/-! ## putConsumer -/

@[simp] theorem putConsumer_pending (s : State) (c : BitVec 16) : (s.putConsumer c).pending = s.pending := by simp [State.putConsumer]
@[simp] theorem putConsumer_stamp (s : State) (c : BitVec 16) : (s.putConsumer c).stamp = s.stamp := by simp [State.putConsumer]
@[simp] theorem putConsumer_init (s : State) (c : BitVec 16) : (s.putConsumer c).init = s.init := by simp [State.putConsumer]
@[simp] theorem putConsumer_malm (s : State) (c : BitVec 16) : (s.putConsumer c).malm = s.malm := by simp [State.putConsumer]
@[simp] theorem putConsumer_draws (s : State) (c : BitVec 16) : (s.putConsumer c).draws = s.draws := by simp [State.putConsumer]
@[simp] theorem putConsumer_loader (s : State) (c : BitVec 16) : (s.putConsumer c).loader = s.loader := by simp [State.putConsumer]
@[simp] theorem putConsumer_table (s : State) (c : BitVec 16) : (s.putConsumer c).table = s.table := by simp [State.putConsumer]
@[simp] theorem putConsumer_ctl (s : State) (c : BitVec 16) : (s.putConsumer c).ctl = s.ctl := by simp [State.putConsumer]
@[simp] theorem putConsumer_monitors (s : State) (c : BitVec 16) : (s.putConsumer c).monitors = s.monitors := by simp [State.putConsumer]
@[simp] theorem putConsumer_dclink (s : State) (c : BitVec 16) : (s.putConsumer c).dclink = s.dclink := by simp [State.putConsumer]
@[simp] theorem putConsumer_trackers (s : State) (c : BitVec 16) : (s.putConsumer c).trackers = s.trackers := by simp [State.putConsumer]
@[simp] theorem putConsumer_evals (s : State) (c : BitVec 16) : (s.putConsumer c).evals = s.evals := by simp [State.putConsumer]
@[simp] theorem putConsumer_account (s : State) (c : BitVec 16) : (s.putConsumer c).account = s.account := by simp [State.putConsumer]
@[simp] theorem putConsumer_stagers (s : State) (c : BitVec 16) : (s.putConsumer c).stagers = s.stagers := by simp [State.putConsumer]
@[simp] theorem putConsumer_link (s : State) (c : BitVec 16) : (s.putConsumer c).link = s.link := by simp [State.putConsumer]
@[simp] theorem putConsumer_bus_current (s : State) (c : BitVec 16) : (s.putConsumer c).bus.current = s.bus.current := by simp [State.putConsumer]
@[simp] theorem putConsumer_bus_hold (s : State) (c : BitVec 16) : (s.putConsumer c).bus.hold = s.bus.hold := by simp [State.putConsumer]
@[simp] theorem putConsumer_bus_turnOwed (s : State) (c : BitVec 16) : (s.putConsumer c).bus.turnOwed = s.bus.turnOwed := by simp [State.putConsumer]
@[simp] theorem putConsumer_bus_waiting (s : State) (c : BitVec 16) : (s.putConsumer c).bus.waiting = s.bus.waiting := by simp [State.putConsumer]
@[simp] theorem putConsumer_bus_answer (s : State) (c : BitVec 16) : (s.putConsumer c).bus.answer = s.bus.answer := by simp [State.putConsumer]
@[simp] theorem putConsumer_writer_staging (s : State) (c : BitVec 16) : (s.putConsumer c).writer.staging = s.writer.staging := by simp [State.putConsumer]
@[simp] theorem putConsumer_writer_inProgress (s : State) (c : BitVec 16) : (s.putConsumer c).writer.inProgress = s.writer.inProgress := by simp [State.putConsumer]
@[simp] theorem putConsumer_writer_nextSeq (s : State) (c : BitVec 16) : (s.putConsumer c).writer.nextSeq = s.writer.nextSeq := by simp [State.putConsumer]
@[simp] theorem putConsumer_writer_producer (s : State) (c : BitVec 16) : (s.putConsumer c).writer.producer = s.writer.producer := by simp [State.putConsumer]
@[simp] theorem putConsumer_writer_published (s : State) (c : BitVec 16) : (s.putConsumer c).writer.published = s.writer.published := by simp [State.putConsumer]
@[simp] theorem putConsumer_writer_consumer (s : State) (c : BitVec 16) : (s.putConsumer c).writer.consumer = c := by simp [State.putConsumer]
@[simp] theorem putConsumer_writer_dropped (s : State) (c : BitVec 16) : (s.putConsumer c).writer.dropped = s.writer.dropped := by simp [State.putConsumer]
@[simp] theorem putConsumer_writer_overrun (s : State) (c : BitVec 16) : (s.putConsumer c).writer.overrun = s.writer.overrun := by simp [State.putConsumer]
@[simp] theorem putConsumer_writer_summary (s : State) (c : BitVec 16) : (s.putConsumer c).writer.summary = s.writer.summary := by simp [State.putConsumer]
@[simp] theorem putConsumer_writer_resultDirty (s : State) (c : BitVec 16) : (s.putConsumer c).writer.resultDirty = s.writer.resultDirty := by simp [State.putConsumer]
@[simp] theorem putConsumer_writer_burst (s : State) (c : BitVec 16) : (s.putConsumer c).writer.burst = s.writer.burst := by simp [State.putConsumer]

****************

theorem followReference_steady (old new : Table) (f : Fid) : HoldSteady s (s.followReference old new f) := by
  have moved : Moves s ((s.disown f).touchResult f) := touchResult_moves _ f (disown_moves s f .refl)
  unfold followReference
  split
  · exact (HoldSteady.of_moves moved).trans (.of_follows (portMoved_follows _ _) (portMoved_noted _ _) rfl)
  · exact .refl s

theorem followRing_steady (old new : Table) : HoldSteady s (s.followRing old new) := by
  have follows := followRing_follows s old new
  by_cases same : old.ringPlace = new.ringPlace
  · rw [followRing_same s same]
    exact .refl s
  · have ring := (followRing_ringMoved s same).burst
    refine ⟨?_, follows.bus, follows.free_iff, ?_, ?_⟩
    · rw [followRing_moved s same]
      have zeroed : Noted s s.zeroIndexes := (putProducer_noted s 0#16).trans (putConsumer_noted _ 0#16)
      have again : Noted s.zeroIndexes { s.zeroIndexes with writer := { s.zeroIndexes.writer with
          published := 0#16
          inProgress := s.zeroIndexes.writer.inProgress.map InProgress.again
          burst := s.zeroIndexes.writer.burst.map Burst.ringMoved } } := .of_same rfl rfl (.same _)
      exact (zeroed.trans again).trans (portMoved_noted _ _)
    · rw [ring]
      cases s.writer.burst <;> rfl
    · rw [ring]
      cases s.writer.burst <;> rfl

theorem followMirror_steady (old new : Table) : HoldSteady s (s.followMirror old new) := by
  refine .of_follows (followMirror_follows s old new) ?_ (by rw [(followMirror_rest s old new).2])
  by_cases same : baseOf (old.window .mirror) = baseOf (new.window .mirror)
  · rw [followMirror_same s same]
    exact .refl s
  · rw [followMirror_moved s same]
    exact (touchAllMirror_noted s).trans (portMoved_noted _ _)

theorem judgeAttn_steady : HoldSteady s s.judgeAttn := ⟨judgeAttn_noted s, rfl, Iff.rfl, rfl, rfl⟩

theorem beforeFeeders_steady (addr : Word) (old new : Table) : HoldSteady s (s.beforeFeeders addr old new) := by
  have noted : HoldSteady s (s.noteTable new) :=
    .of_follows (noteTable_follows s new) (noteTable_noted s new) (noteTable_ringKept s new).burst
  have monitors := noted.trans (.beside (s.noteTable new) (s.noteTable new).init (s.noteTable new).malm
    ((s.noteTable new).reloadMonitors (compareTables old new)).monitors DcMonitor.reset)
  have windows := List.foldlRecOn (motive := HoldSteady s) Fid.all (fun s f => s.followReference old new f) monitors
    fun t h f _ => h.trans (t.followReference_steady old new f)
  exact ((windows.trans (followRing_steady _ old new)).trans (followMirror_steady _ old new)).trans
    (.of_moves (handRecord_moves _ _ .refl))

****************

## What the exercise asks
Please write out, exactly as they appear above, only the lines in the stretch from the line with "s.bus.turnOwed := by simp [State.putConsumer]" through the line with "s.bus.waiting := by simp [State.putConsumer]".

## The completed task
@[simp] theorem putConsumer_bus_turnOwed (s : State) (c : BitVec 16) : (s.putConsumer c).bus.turnOwed = s.bus.turnOwed := by simp [State.putConsumer]
@[simp] theorem putConsumer_bus_waiting (s : State) (c : BitVec 16) : (s.putConsumer c).bus.waiting = s.bus.waiting := by simp [State.putConsumer]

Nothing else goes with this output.